Partition BY, ORDER BY within, ROWS or RANGE是OVER() BY子句的一部分。
Partition by是用来划分数据,然后执行这些窗口,聚合函数,如果我们没有分区,那么整个结果集被认为是一个单独的分区。
OVER子句可以用于排名函数(Rank, Row_Number, Dense_Rank..),聚合函数(AVG, Max, Min, SUM…等)和分析函数(First_Value, Last_Value和其他一些)。
让我们看看OVER子句的基本语法
OVER (
[ <PARTITION BY clause> ]
[ <ORDER BY clause> ]
[ <ROW or RANGE clause> ]
)
分区:
用于对数据进行分区,并对具有相同数据的组进行操作。
命令:
它用于定义分区中数据的逻辑顺序。当我们不指定Partition时,整个结果集被认为是一个单独的分区
:
这可用于指定在执行操作时应该在分区中考虑哪些行。
让我们举个例子:
这是我的数据集:
Id Name Gender Salary
----------- -------------------------------------------------- ---------- -----------
1 Mark Male 5000
2 John Male 4500
3 Pavan Male 5000
4 Pam Female 5500
5 Sara Female 4000
6 Aradhya Female 3500
7 Tom Male 5500
8 Mary Female 5000
9 Ben Male 6500
10 Jodi Female 7000
11 Tom Male 5500
12 Ron Male 5000
所以让我执行不同的场景,看看数据是如何受到影响的,我会从复杂的语法到简单的语法
Select *,SUM(salary) Over(order by salary RANGE BETWEEN UNBOUNDED PRECEDING AND CURRENT ROW) as sum_sal from employees
Id Name Gender Salary sum_sal
----------- -------------------------------------------------- ---------- ----------- -----------
6 Aradhya Female 3500 3500
5 Sara Female 4000 7500
2 John Male 4500 12000
3 Pavan Male 5000 32000
1 Mark Male 5000 32000
8 Mary Female 5000 32000
12 Ron Male 5000 32000
11 Tom Male 5500 48500
7 Tom Male 5500 48500
4 Pam Female 5500 48500
9 Ben Male 6500 55000
10 Jodi Female 7000 62000
Just observe the sum_sal part. Here I am using order by Salary and using "RANGE BETWEEN UNBOUNDED PRECEDING AND CURRENT ROW".

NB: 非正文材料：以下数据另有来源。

-- ==== Sys2Proof/WellFormed.lean ====
section
/-! DEFINITION. Well-formed commands: every operand lies in the range that the manual gives it. The outside world sends no
other; `exec` is total on all of them. -/

namespace Sys2Proof

/-- A number of at most `w` bits. -/
def fitsIn (w x : Nat) : Bool := decide (x < 2 ^ w)

/-- An integer of `w` bits. -/
def fitsSigned (w : Nat) (x : Int) : Bool := decide (-(2 ^ (w - 1) : Nat) ≤ x) && decide (x < (2 ^ (w - 1) : Nat))

/-- An access of BAR0, 64 MiB (R10, R257): 4 or 8 bytes, aligned to its size. -/
def barAccess (addr size : Nat) : Bool := (size == 4 || size == 8) && decide (addr % size = 0) && fitsIn 26 addr

/-- A write of half of a 64-bit register carries 32 bits. -/
def Half.fits (h : Half) (v : Nat) : Bool :=
  match h with
  | .both => fitsIn 64 v
  | .lower => fitsIn 32 v
  | .upper => fitsIn 32 v

/-- A queue pair, 0 to 1,023 (R259), and a tag of 16 bits (R263). -/
def qtag (qid tag : Nat) : Bool := fitsIn 10 qid && fitsIn 16 tag

/-- The check's index of a line is within memory: 2^31 lines of 128 bytes (R317). -/
def lineOk (line : Nat) : Bool := fitsIn 31 line

/-- Flipped bits are among the 1,024 data and 256 check bits of a line (R328). -/
def flipsOk (l : List Nat) : Bool := l.all fun n => decide (n < 1280)

/-- A line's flipped bits. -/
def eccOk (e : LineCheck) : Bool := match e with | .good => true | .bad flips _ _ _ => flipsOk flips

/-- The measures of the ten sub-ADCs (R347). -/
def adcOk (l : List AdcResult) : Bool :=
  decide (l.length = 10)
    && l.all fun a => fitsSigned 16 a.offset && fitsSigned 16 a.gain && fitsSigned 16 a.skew && fitsIn 16 a.noise && fitsIn 16 a.missing

/-- The measures of a link (R78). -/
def PhaseInfo.fits (p : PhaseInfo) : Bool :=
  fitsIn 16 p.rev && fitsIn 64 p.serial && fitsIn 16 p.iMax && fitsIn 16 p.latency && fitsIn 128 p.coeffs
    && fitsIn 8 p.eyeW && fitsIn 8 p.eyeH && fitsIn 8 p.compW && fitsIn 8 p.compH

/-- A PSA or a logical address within its 32 bits (R39). -/
def RemapRead.fits (r : RemapRead) : Bool :=
  fitsIn 32 r.home && fitsIn 8 r.reason && fitsIn 32 r.target && fitsIn 16 r.volume && fitsIn 32 r.epoch && fitsIn 64 r.logical
    && fitsIn 32 r.seq && fitsIn 64 r.time

/-- What a mount read of a format record at a spot: all of its 64 bytes and of its header's, or neither. -/
def FormatRead.fits (spot : Fin 4) (r : FormatRead) : Bool :=
  r.spot == spot && ((decide (r.header.length = 64) && decide (r.record.length = 64)) || (r.header.isEmpty && r.record.isEmpty))

/-- A remap sector lies in one of the 3,984 blocks (R57) and holds at most 2,048 records. -/
def RemapSector.fits (r : RemapSector) : Bool :=
  decide (r.block < 3984) && decide (r.sector < 32) && decide (r.records.length ≤ 2048) && r.records.all fun l => decide (l.length = 32)

/-- A DMA of whole dwords or of the bytes that a command asks for: at most 4,096 bytes. -/
def hostBytes (l : List Byte) : Bool := decide (l.length ≤ 4096)

/-- Every operand within its range. -/
def Instr.wf : Instr → Bool
  | .tick => true
  | .mTick power zones die =>
    fitsIn 16 power && decide (zones.length = 177) && zones.all (fitsIn 32) && decide (die.length = 16) && die.all (fitsIn 16)
  | .ptmPeriodExpiry => true
  | .ptmNow => true
  | .ptmResponse tm tl => fitsIn 64 tm && fitsIn 64 tl
  | .ptmTimeout => true
  | .libtimeOfsWrite half value => half.fits value
  | .registerWrite addr size value => barAccess addr size && fitsIn (8 * size) value
  | .readClear addr size => barAccess addr size
  | .lowerHalfRead addr => barAccess addr 4
  | .fifoOverflow (.sample _ _ first last) => decide (first ≤ last)
  | .fifoOverflow (.other number _) => fitsIn 8 number
  | .servoHeartbeatLoss => true
  | .headUpstreamFrame _ blocks => decide (blocks.length = 600) || decide (blocks.length = 50)
  | .mailboxAnswer _ tag addr st data => fitsIn 8 tag && fitsIn 16 addr && fitsIn 8 st && fitsIn 32 data
  | .mailboxTimeout _ tag => fitsIn 8 tag
  | .mailboxBusyReissue _ tag => fitsIn 8 tag
  | .mailboxRetry _ tag => fitsIn 8 tag
  | .homeSwitchReport _ seq steps _ => fitsIn 8 seq && fitsIn 32 steps
  | .bankReport _ bank crc => decide (bank < 2) && fitsIn 32 crc
  | .correctionAppliedReport _ stripe => fitsIn 20 stripe
  | .rateSwitch _ rate => decide (rate < 3)
  | .rateRelockDone _ _ => true
  | .signalDetect _ => true
  | .linkPhaseDone _ info => info.fits
  | .linkPhaseFail _ => true
  | .linkRetryDelay _ => true
  | .retrain _ => true
  | .fullTrain _ => true
  | .marginStart _ => true
  | .marginScanDone _ w h cw ch => fitsIn 8 w && fitsIn 8 h && fitsIn 8 cw && fitsIn 8 ch
  | .signalLoss _ => true
  | .spindleUpstreamFrame _ blocks => decide (blocks.length = 50)
  | .bayWake _ => true
  | .bezelOverrun _ late _ => decide late.Nodup
  | .followingErrorFault _ _ => true
  | .learnPassStart _ _ => true
  | .learnPassEnd _ _ => true
  | .lawCommit _ _ word => fitsIn 32 word
  | .lawStructureWrite _ _ _ word => fitsIn 32 word
  | .traceArm _ word => fitsIn 32 word
  | .traceForce _ => true
  | .traceCaptureDone _ => true
  | .handoverRetry _ _ => true
  | .lensCentreEnd _ => true
  | .rampToZeroEnd _ => true
  | .acquireLaserWaitEnd _ => true
  | .focusSettled _ => true
  | .sweepEnd _ => true
  | .focusLost _ => true
  | .jumpKickEnd _ => true
  | .jumpBrakeEnd _ => true
  | .jumpCoastTimeout _ => true
  | .jumpSettled _ => true
  | .sledProfileEnd _ => true
  | .coilHold _ => true
  | .relocateTimeout _ => true
  | .homeTimeout _ => true
  | .homingParkDone _ => true
  | .seekRequest _ _ stripe => fitsIn 20 stripe
  | .sledSettleEnd _ => true
  | .shortSeekCapture _ => true
  | .shortSeekTimeout _ => true
  | .guardSettled _ => true
  | .shockSettled _ => true
  | .moGuardWrite _ word => fitsIn 32 word
  | .stop _ _ => true
  | .park _ _ => true
  | .home _ _ => true
  | .relocate _ _ => true
  | .torcOverrun _ late => fitsIn 8 late
  | .tqCtlRun _ _ _ => true
  | .speedCmd _ rpm => fitsIn 16 rpm
  | .clear _ => true
  | .chopTest _ => true
  | .chopTestDone _ => true
  | .startDoorWaitEnd _ => true
  | .listenEnd _ speed _ => fitsIn 16 speed
  | .testPulsesDone _ peaks => decide (peaks.length = 6) && peaks.all (fitsIn 16)
  | .alignEnd _ => true
  | .rampHandover _ => true
  | .rampAgreeTimeout _ => true
  | .atSpeed _ => true
  | .decelEnd _ => true
  | .standstill _ => true
  | .chopperFault _ => true
  | .keWindowEnd _ ke => fitsIn 16 ke
  | .abnormalClear _ => true
  | .busRecovery _ => true
  | .eject _ => true
  | .load _ => true
  | .trayTimeout _ => true
  | .codewordReady _ _ => true
  | .codewordDecoded _ _ => true
  | .softHoldDispatch => true
  | .ladderStep _ => true
  | .writeArm _ jobs => decide (jobs.length ≤ 4) && decide (jobs.map Prod.fst).Nodup
  | .writeSectorEnd _ _ => true
  | .laserWriteHandover _ => true
  | .wsEntryWrite _ _ _ value => fitsIn 64 value
  | .verifyRead _ => true
  | .wtempWaitExpiry _ => true
  | .reallocationWrite _ => true
  | .writeStuckRetry _ => true
  | .remapSectorWrite _ => true
  | .chainRowWrite _ row => fitsIn 32 row
  | .padAfterExpiry _ row => fitsIn 32 row
  | .chainEngineDone _ row => fitsIn 32 row
  | .rebuildRewrite _ row => fitsIn 32 row
  | .memberResync _ _ => true
  | .rebuildDone _ => true
  | .peerWrite source addr data => fitsIn 16 source && fitsIn 36 addr && hostBytes data
  | .peerReadDone qid tag _ => qtag qid tag
  | .clEnable => true
  | .clDisable => true
  | .doorbell qid size _ value => fitsIn 10 qid && (size == 4 || size == 8) && fitsIn (8 * size) value
  | .sqFetch qid entry => fitsIn 10 qid && decide (entry.length = 64)
  | .lockGrant qid tag => qtag qid tag
  | .createQueue tag => fitsIn 16 tag
  | .deleteQueue tag => fitsIn 16 tag
  | .queueRestart tag => fitsIn 16 tag
  | .abort tag => fitsIn 16 tag
  | .getLog tag => fitsIn 16 tag
  | .identify tag => fitsIn 16 tag
  | .volumeCreate tag host => fitsIn 16 tag && hostBytes host
  | .volumeDelete tag => fitsIn 16 tag
  | .formatSurface tag => fitsIn 16 tag
  | .chainCreate tag host => fitsIn 16 tag && hostBytes host
  | .chainDelete tag => fitsIn 16 tag
  | .chainReplace tag => fitsIn 16 tag
  | .calSave tag => fitsIn 16 tag
  | .calLoad tag _ => fitsIn 16 tag
  | .attest tag host => fitsIn 16 tag && hostBytes host
  | .eventRead tag => fitsIn 16 tag
  | .softReset tag => fitsIn 16 tag
  | .read qid tag => qtag qid tag
  | .write qid tag => qtag qid tag
  | .flush qid tag => qtag qid tag
  | .verify qid tag => qtag qid tag
  | .append qid tag => qtag qid tag
  | .readExtent qid tag => qtag qid tag
  | .streamFlush qid tag => qtag qid tag
  | .copy qid tag => qtag qid tag
  | .receive qid tag => qtag qid tag
  | .qfenceWrite qid value => fitsIn 10 qid && fitsIn 32 value
  | .hostDmaError qid tag => qtag qid tag
  | .openMaxExpiry volume => fitsIn 16 volume
  | .recvTimeout _ => true
  | .coalesceTimeout qid => fitsIn 10 qid
  | .engineDispatch _ => true
  | .compressionDone _ => true
  | .decodeError _ => true
  | .casketRead line _ ecc => lineOk line && eccOk ecc
  | .casketWrite line mask data => lineOk line && decide (mask.length = 128) && decide (data.length = 128)
  | .mbDrain line _ ecc => lineOk line && eccOk ecc
  | .evictionWriteDone line => lineOk line
  | .zline line => lineOk line
  | .casketDisable => true
  | .casketEnable => true
  | .invalidateDone => true
  | .scrubPass _ bad => bad.all fun b => decide (b.group < 192) && fitsIn 31 b.loc && flipsOk b.flips
  | .journalUpdate _ _ => true
  | .referenceCheckDone _ adc => adcOk adc
  | .inhibitTestLaserHalf _ _ _ => true
  | .inhibitTestWriteHalf _ _ => true
  | .inhibitTestDaily _ _ _ _ => true
  | .calPeriodExpiry _ => true
  | .hmCtlRun _ => true
  | .converterRunDone _ adc => adcOk adc
  | .laserPointsDone _ ib p1 p2 p3 => fitsIn 16 ib && fitsIn 32 p1 && fitsIn 32 p2 && fitsIn 32 p3
  | .writePowerTrialDone _ _ err => decide (err.length ≤ 4) && err.all fun l => decide (l.length = 8)
  | .servoScaleUpdate _ te fe tilt => fitsIn 16 te && fitsIn 16 fe && fitsIn 16 tilt
  | .focusMarginScanDone _ _ _ err => decide (err.length = 5)
  | .ageingSample _ _ value => fitsSigned 32 value
  | .sensorBrokenClear _ mask => fitsIn 32 mask
  | .thAmbient temp => fitsIn 16 temp
  | .ambientTimeout => true
  | .throttleDwellExpiry => true
  | .p1IdleExpiry => true
  | .p2IdleExpiry => true
  | .spindownExpiry => true
  | .d3hotEntry => true
  | .pmeTurnOff => true
  | .pmCtlWake => true
  | .powerExitDone => true
  | .d0Return => true
  | .surfaceMount _ spot0 spot1 spot2 spot3 sectors =>
    spot0.all (·.fits 0) && spot1.all (·.fits 1) && spot2.all (·.fits 2) && spot3.all (·.fits 3) && sectors.all (·.fits)
  | .remapScanDone _ found => found.all (·.fits)
  | .speedWindow _ => true
  | .dieSensorSample temps => decide (temps.length = 4) && temps.all (fitsIn 16)
  | .shutdownPllStop => true
  | .coreDip => true
  | .dipSettleEnd _ => true
  | .releaseHoldExpiry _ => true
  | .coreHeartbeatLoss _ => true
  | .keeperFailure => true
  | .coldPowerOn _ => true
  | .resetN => true
  | .hostReset => true
  | .functionLevelReset => true
  | .bootImageVerified => true
  | .dramTrainingDone => true
  | .coreSelfTestDone failed => decide failed.Nodup
  | .configRequest reg => fitsIn 10 reg
  | .lock => true
  | .debugToken _ => true
  | .suppressedTimeout code => fitsIn 16 code
  | .stageDrain n => decide (n ≤ 4096)
  | .ident => true
  | .status => true
  | .health kind index => fitsIn 8 kind && fitsIn 8 index
  | .events first => fitsIn 32 first
  | .mgWake => true
  | .ambient temp => fitsIn 16 temp
  | .imgBegin slot => fitsIn 8 slot
  | .imgData offset data => fitsIn 32 offset && decide (data.length ≤ 240)
  | .imgEnd => true
  | .responseRead => true
  | .sweepReturnEnd _ => true
  | .hostReadCompletion qid tag _ => qtag qid tag
  | .pcieLinkUp => true
  | .perstDeassert => true
  | .decompressionDone _ => true
  | .idleRevolution _ => true
  | .ref25Failure => true
  | .supervisorRelease => true
  | .startupComplete => true
  | .managementRequestBad _ => true

end Sys2Proof
end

In this case, we are not using partition so entire data will be treated as one partition and we are ordering on salary.
And the important thing here is UNBOUNDED PRECEDING AND CURRENT ROW. This means when we are calculating the sum, from starting row to the current row for each row.
But if we see rows with salary 5000 and name="Pavan", ideally it should be 17000 and for salary=5000 and name=Mark, it should be 22000. But as we are using RANGE and in this case, if it finds any similar elements then it considers them as the same logical group and performs an operation on them and assigns value to each item in that group. That is the reason why we have the same value for salary=5000. The engine went up to salary=5000 and Name=Ron and calculated sum and then assigned it to all salary=5000.
Select *,SUM(salary) Over(order by salary ROWS BETWEEN UNBOUNDED PRECEDING AND CURRENT ROW) as sum_sal from employees
Id Name Gender Salary sum_sal
----------- -------------------------------------------------- ---------- ----------- -----------
6 Aradhya Female 3500 3500
5 Sara Female 4000 7500
2 John Male 4500 12000
3 Pavan Male 5000 17000
1 Mark Male 5000 22000
8 Mary Female 5000 27000
12 Ron Male 5000 32000
11 Tom Male 5500 37500
7 Tom Male 5500 43000
4 Pam Female 5500 48500
9 Ben Male 6500 55000
10 Jodi Female 7000 62000
因此,对于ROWS BETWEEN UNBOUNDED precedand CURRENT ROW,区别是对于相同值的项而不是将它们分组在一起,它从起始行到当前行计算SUM,并且它不像RANGE那样不同地对待具有相同值的项
Select *,SUM(salary) Over(order by salary) as sum_sal from employees
Id Name Gender Salary sum_sal
----------- -------------------------------------------------- ---------- ----------- -----------
6 Aradhya Female 3500 3500
5 Sara Female 4000 7500
2 John Male 4500 12000
3 Pavan Male 5000 32000
1 Mark Male 5000 32000
8 Mary Female 5000 32000
12 Ron Male 5000 32000
11 Tom Male 5500 48500
7 Tom Male 5500 48500
4 Pam Female 5500 48500
9 Ben Male 6500 55000
10 Jodi Female 7000 62000
这些结果与
Select *, SUM(salary) Over(order by salary RANGE BETWEEN UNBOUNDED PRECEDING AND CURRENT ROW) as sum_sal from employees
这是因为Over(按工资顺序)只是Over(按工资范围BETWEEN UNBOUNDED previous ROW AND CURRENT ROW)的一个简写。
因此,当我们简单地指定没有行或范围的顺序时,它将在UNBOUNDED previous和CURRENT ROW之间的范围作为默认值。
注意:这只适用于实际接受RANGE/ROW的函数。例如,ROW_NUMBER和其他一些不接受RANGE/ROW,在这种情况下,这就不存在了。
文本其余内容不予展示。